Perhaps the grandest company town of all was Fordlândia, the sprawling city that Henry Ford built in the Brazilian Amazon rainforest for rubber tree cultivation. Fordlândia was Ford's personal utopia, an expression of his social views, his personal preferences, and even his vegetarianism.
Inaugurated in 1928, Fordlândia ended up as one of the biggest business failures in the history of the United States in Latin America. The project was officially abandoned in 1934, after years of conflict, disease, labor unrest, and disastrous economic results, with losses estimated at US$500 million in today's values. Ford sold the area to the Brazilian government in 1945 for a minimal fraction of what it had invested.

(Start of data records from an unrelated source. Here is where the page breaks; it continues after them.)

/-- 0110_1001 is a write from 69h, 0101_1010 is 5Ah: REQUEST. -/
theorem test_decode_request_bits :
    decodeLink [false, true, true, false, true, false, false, true, false, true, false, true, true, false, true, false] =
      .write 0x69 [0x5A] ∧
    decodeWrite 2 0x69 [0x5A] = .request 2 [(0x69, 0x5A)] := by decide +kernel
/-- 1110_0000 is a read from 60h. -/
theorem test_decode_read_bits :
    decodeLink [true, true, true, false, false, false, false, false] = .read 0x60 0 := by decide +kernel
/-- Any value but 5Ah starts no command. -/
theorem test_decode_other_value : decodeWrite 2 0x69 [0x5B] = .registerWrite 2 0x69 [0x5B] := by decide +kernel
/-- Bytes go to ascending addresses, here MODE and PRIO, and REQUEST is not reached. -/
theorem test_decode_registers : decodeWrite 3 0x10 [2, 1] = .registerWrite 3 0x10 [2, 1] := by decide +kernel
/-- CONTROL bit 1 is ABORT, bit 0 ACK. -/
theorem test_decode_control :
    decodeWrite 4 0x61 [2] = .abort 4 [(0x61, 2)] ∧ decodeWrite 4 0x61 [1] = .ack 4 [(0x61, 1)] := by decide +kernel
/-- ATTNEN is 62h and VIEWPAGE 63h. -/
theorem test_decode_attnen_viewpage :
    decodeWrite 5 0x62 [3] = .attnenWrite 5 3 [(0x62, 3)] ∧
    decodeWrite 5 0x63 [9] = .viewpageWrite 5 9 [(0x63, 9)] := by decide +kernel
/-- Two triggers of one transaction, 64h and 65h. -/
theorem test_decode_two_triggers :
    decodeWrite 0 0x64 [0x5A, 0x5A] = .multipleTriggers 0 [(0x64, 0x5A), (0x65, 0x5A)] := by decide +kernel
/-- The address after 7Fh is 00h, and the last byte written to an address is the one applied. -/
theorem test_decode_wrap :
    spread 0x7F [1, 2] = [(0x7F, 1), (0x00, 2)] ∧ lastWrite [(0x00, 1), (0x00, 2)] 0x00 = some 2 := by decide +kernel

/-! ### Commands -/

/-- The boot agent's first ATTACH takes the control lease with ticket 1, at priority 3, UNBOUNDED (R135, R151, R24). -/
theorem test_attach_grants_the_control_lease :
    (run (.attach 0 (fire .attach)) base).bind (fun x => (x.entry 0).map (·.holders)) =
      some [{ agent := 0, mode := .exclusive, ticket := 1, priority := 3, remaining := .unbounded }] := by decide +kernel
/-- ATTACH of an ONLINE agent (Table 47). -/
theorem test_attach_online_wrong_state : code .attach 1 ruled = some .wrongState := by decide +kernel

/-- The held entry of the tests: agents 1 and 2 share entry 5 with tickets 2 and 3. -/
def both : Record :=
  { shared with holders := [grant 1 .shared 2, grant 2 .shared 3], occupancy := .heldS }

/-- DETACH ends the agent's grants and leaves the others (R137, R138). -/
theorem test_detach_leaves_the_other_holder :
    (run (.detach 1 (fire .detach)) (five both)).map (fun x => ((x.entry 5).map (·.holders), (x.agent 1).state)) =
      some (some [grant 2 .shared 3], .offline) := by decide +kernel
/-- REJOIN keeps the grant and ends the window with the last REJOINING agent (R177, R178). -/
theorem test_rejoin_keeps_the_grant :
    (run (.rejoin 4 (fire .rejoin)) (five { shared with holders := [grant 4 .exclusive 2], occupancy := .heldX })).map
      (fun x => ((x.entry 5).map (·.holders), (x.agent 4).state, x.reclaimLeft)) =
      some (some [grant 4 .exclusive 2], .online, none) := by decide +kernel
/-- OPEN with create takes the lowest FREE slot, here slot 1: handle 0101h, created (R9, R11). -/
theorem test_open_creates_in_slot_1 :
    (run (.openEntry 1 (fire .openEntry)) (par ruled 1 { key := 0x99, options := 1 })).map
      (fun x => ((x.chan 1).results.handle, (x.chan 1).results.created)) = some (some 0x0101, some true) := by decide +kernel
/-- QUERY under a handle of another generation (R8). -/
theorem test_query_stale_handle :
    code .query 1 (par (five shared) 1 { handle := 0x0502 }) = some .staleHandle := by decide +kernel
/-- REQUEST EXCLUSIVE on an idle entry: the counter's ticket 9, and term 0 becomes the default term 10 (R24, R31, R33). -/
theorem test_request_granted_at_once :
    (run (.request 1 (fire .request)) (par (five shared) 1 { handle := 0x0501, mode := 2, prio := 3 })).map
      (fun x => ((x.entry 5).map (·.holders), (x.chan 1).results.result)) =
      some (some [{ agent := 1, mode := .exclusive, ticket := 9, priority := 2, remaining := .ms 10 }], .granted) := by
  decide +kernel
/-- REQUEST of a second holder in UPGRADE mode with no wait limit given (R31, R35). -/
theorem test_request_upgrade_unavailable :
    code .request 1 (par (five both) 1 { handle := 0x0501, mode := 3 }) = some .unavailable := by decide +kernel

/-- Agent 1 holds entry 5 EXCLUSIVE, and 2 and 3 wait to share it. -/
def queued : Record :=
  { shared with holders := [grant 1 .exclusive 2], occupancy := .heldX, queue := [cell 2 .shared 1, cell 3 .shared 0] }

/-- RELEASE hands the entry on to both, with tickets 9 and 10 in queue order (R25, R36, R73). -/
theorem test_release_grants_the_batch :
    (run (.release 1 (fire .release)) (par (five queued) 1 { handle := 0x0501 })).bind
      (fun x => (x.entry 5).map fun r => r.holders.map fun h => (h.agent, h.ticket)) =
      some [(2, 9), (3, 10)] := by decide +kernel
/-- RENEW with 100 ms is clamped to the max term 50 (R33, R53). -/
theorem test_renew_clamps :
    (run (.renew 1 (fire .renew)) (par (five queued) 1 { handle := 0x0501, term := 100 })).map
      (fun x => (x.chan 1).results.term) = some (some (.ms 50)) := by decide +kernel
/-- DOWNGRADE keeps ticket 2 and lets the waiting sharers in (R40). -/
theorem test_downgrade_keeps_the_ticket :
    (run (.downgrade 1 (fire .downgrade)) (par (five queued) 1 { handle := 0x0501 })).bind
      (fun x => (x.entry 5).map fun r => r.holders.map fun h => (h.agent, h.mode, h.ticket)) =
      some [(1, .shared, 2), (2, .shared, 9), (3, .shared, 10)] := by decide +kernel
/-- CANCEL removes the agent's cell (R66). -/
theorem test_cancel_removes_the_cell :
    (run (.cancel 3 (fire .cancel)) (par (five queued) 3 { handle := 0x0501 })).bind
      (fun x => (x.entry 5).map (·.queue)) = some [cell 2 .shared 1] := by decide +kernel
/-- CHECK of a holder's ticket and of ticket 0 (R41). -/
theorem test_check :
    code .check 3 (par (five queued) 3 { handle := 0x0501, ticket := 2 }) = some .current ∧
    code .check 3 (par (five queued) 3 { handle := 0x0501, ticket := 0 }) = some .stale := by decide +kernel
/-- TAKE NOTICE gives the kinds of the cell and clears it (R169). -/
theorem test_take_notice :
    (run (.takeNotice 1 (fire .takeNotice)) ((five shared).post 5 1 .revoked)).map
      (fun x => ((x.chan 1).results.kinds, (x.notice 5 1).kinds)) =
      some (some { revoked := true }, {}) := by decide +kernel
/-- RETIRE, IMMEDIATE, of the control holder frees the slot under the next generation (R7, R105). -/
theorem test_retire_immediate :
    (run (.retire 0 (fire .retire)) (par (five queued) 0 { handle := 0x0501, mode := 2 })).map (·.slot 5) =
      some { generation := 2, record := none } := by decide +kernel
/-- DEFINE with GROUP 1 binds the group to slot 1 (R13, R115). -/
theorem test_define_binds :
    (run (.define 0 (fire .define)) (par ruled 0 { key := 3, policy := 1, defterm := 1, maxterm := 1, group := 1, home := 8 })).map
      (fun x => ((x.group 0).state, (x.group 0).binding.map (·.entry))) = some (.settled, some 1) := by decide +kernel
/-- AMEND of an entry that is held (R14). -/
theorem test_amend_busy :
    code .amend 0 (par (five both) 0 { handle := 0x0501, defterm := 1, maxterm := 1 }) = some .entryBusy := by decide +kernel
/-- FORCE RELEASE reports the ticket it ended, and its holder finds REVOKED (R95). -/
theorem test_force_release :
    (run (.forceRelease 0 (fire .forceRelease)) (par (five both) 0 { handle := 0x0501, agent := 2 })).map
      (fun x => ((x.chan 0).results.ticket, (x.notice 5 2).kinds)) = some (some 3, { revoked := true }) := by decide +kernel
/-- FENCE departs the agent and reports the grants it released (R142). -/
theorem test_fence :
    (run (.fence 0 (fire .fence)) (par (five both) 0 { agent := 2 })).map
      (fun x => ((x.agent 2).state, (x.chan 0).results.count)) = some (.fenced, some 1) := by decide +kernel
/-- UNFENCE (R143). -/
theorem test_unfence :
    (run (.unfence 0 (fire .unfence)) (par ruled 0 { agent := 5 })).map (fun x => (x.agent 5).state) =
      some .offline := by decide +kernel
/-- SET AGENT below the counts that stand (R144). -/
theorem test_set_agent_in_use :
    code .setAgent 0 (par (five { queued with queue := [cell 2 .shared 1] }) 0 { agent := 2, holdq := 1, waitq := 1 }) =
      some .ok ∧
    code .setAgent 0 (par (((five both).putRecord 7 { both with key := 8 })) 0 { agent := 2, holdq := 1, waitq := 1 }) =
      some .inUse := by decide +kernel
/-- CONFIGURE at the edges of Table 51. -/
theorem test_configure_range :
    code .configure 0 (par ruled 0 { tickdiv := 1000, plaindef := 1, plainmax := 1, defswto := 1 }) = some .ok ∧
    code .configure 0 (par ruled 0 { tickdiv := 999, plaindef := 1, plainmax := 1, defswto := 1 }) = some .badParam := by
  decide +kernel
/-- CLEAR FAULT (R125). -/
theorem test_clear_fault :
    (run (.clearFault 0 (fire .clearFault))
      (par (steered { shared with occupancy := .faulted } { settled with state := .faulted }) 0 { group := 1 })).map
      (fun x => (x.chan 0).results.result) = some .ok := by decide +kernel
/-- WARM RESET writes no completion, and the channel is in RESET (R173). -/
theorem test_warm_reset_command :
    (run (.warmReset 0 (fire .warmReset)) ruled).map (fun x => (x.chan 0, x.cmdReset)) =
      some ({ state := .reset }, true) := by decide +kernel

Today, the darkest realities of Starbase are whispered. Accident rates at the site far exceed the space industry average, according to a 2024 Reuters report. Twelve-hour workdays are common there.
A real estate agent quoted by The New York Times said that one of the main motivations for SpaceX employees to move to Starbase was to spend their little free time with their families, instead of commuting to work. But one of his clients had to be hospitalized for consuming excessive amounts of energy drinks, which prevented him from staying alert after 38 consecutive days of work.
Musk not only intends to consolidate Starbase but also create other spaceport cities, thanks to the enormous capital injection from SpaceX's recent IPO. On May 12, he announced on social media that "SpaceX is considering several locations, both domestic and international, to build the most advanced spaceports in the world!"
His announcement came shortly after reports that a large area of land on the Louisiana coast may have been acquired by an unnamed aerospace company, widely speculated to be SpaceX. Immediately, Louisiana lawmakers had just approved a similar package of incentives and tax breaks for the aerospace sector in an attempt to win Musk over.
Between enthusiasm and unease, Starbase has become a new Fordlândia — now powered by rockets, trillions of dollars, and interplanetary ambitions — and a laboratory for how economic power, political influence, and technological colonization can redefine the future of the southern Texas frontier in the 21st century.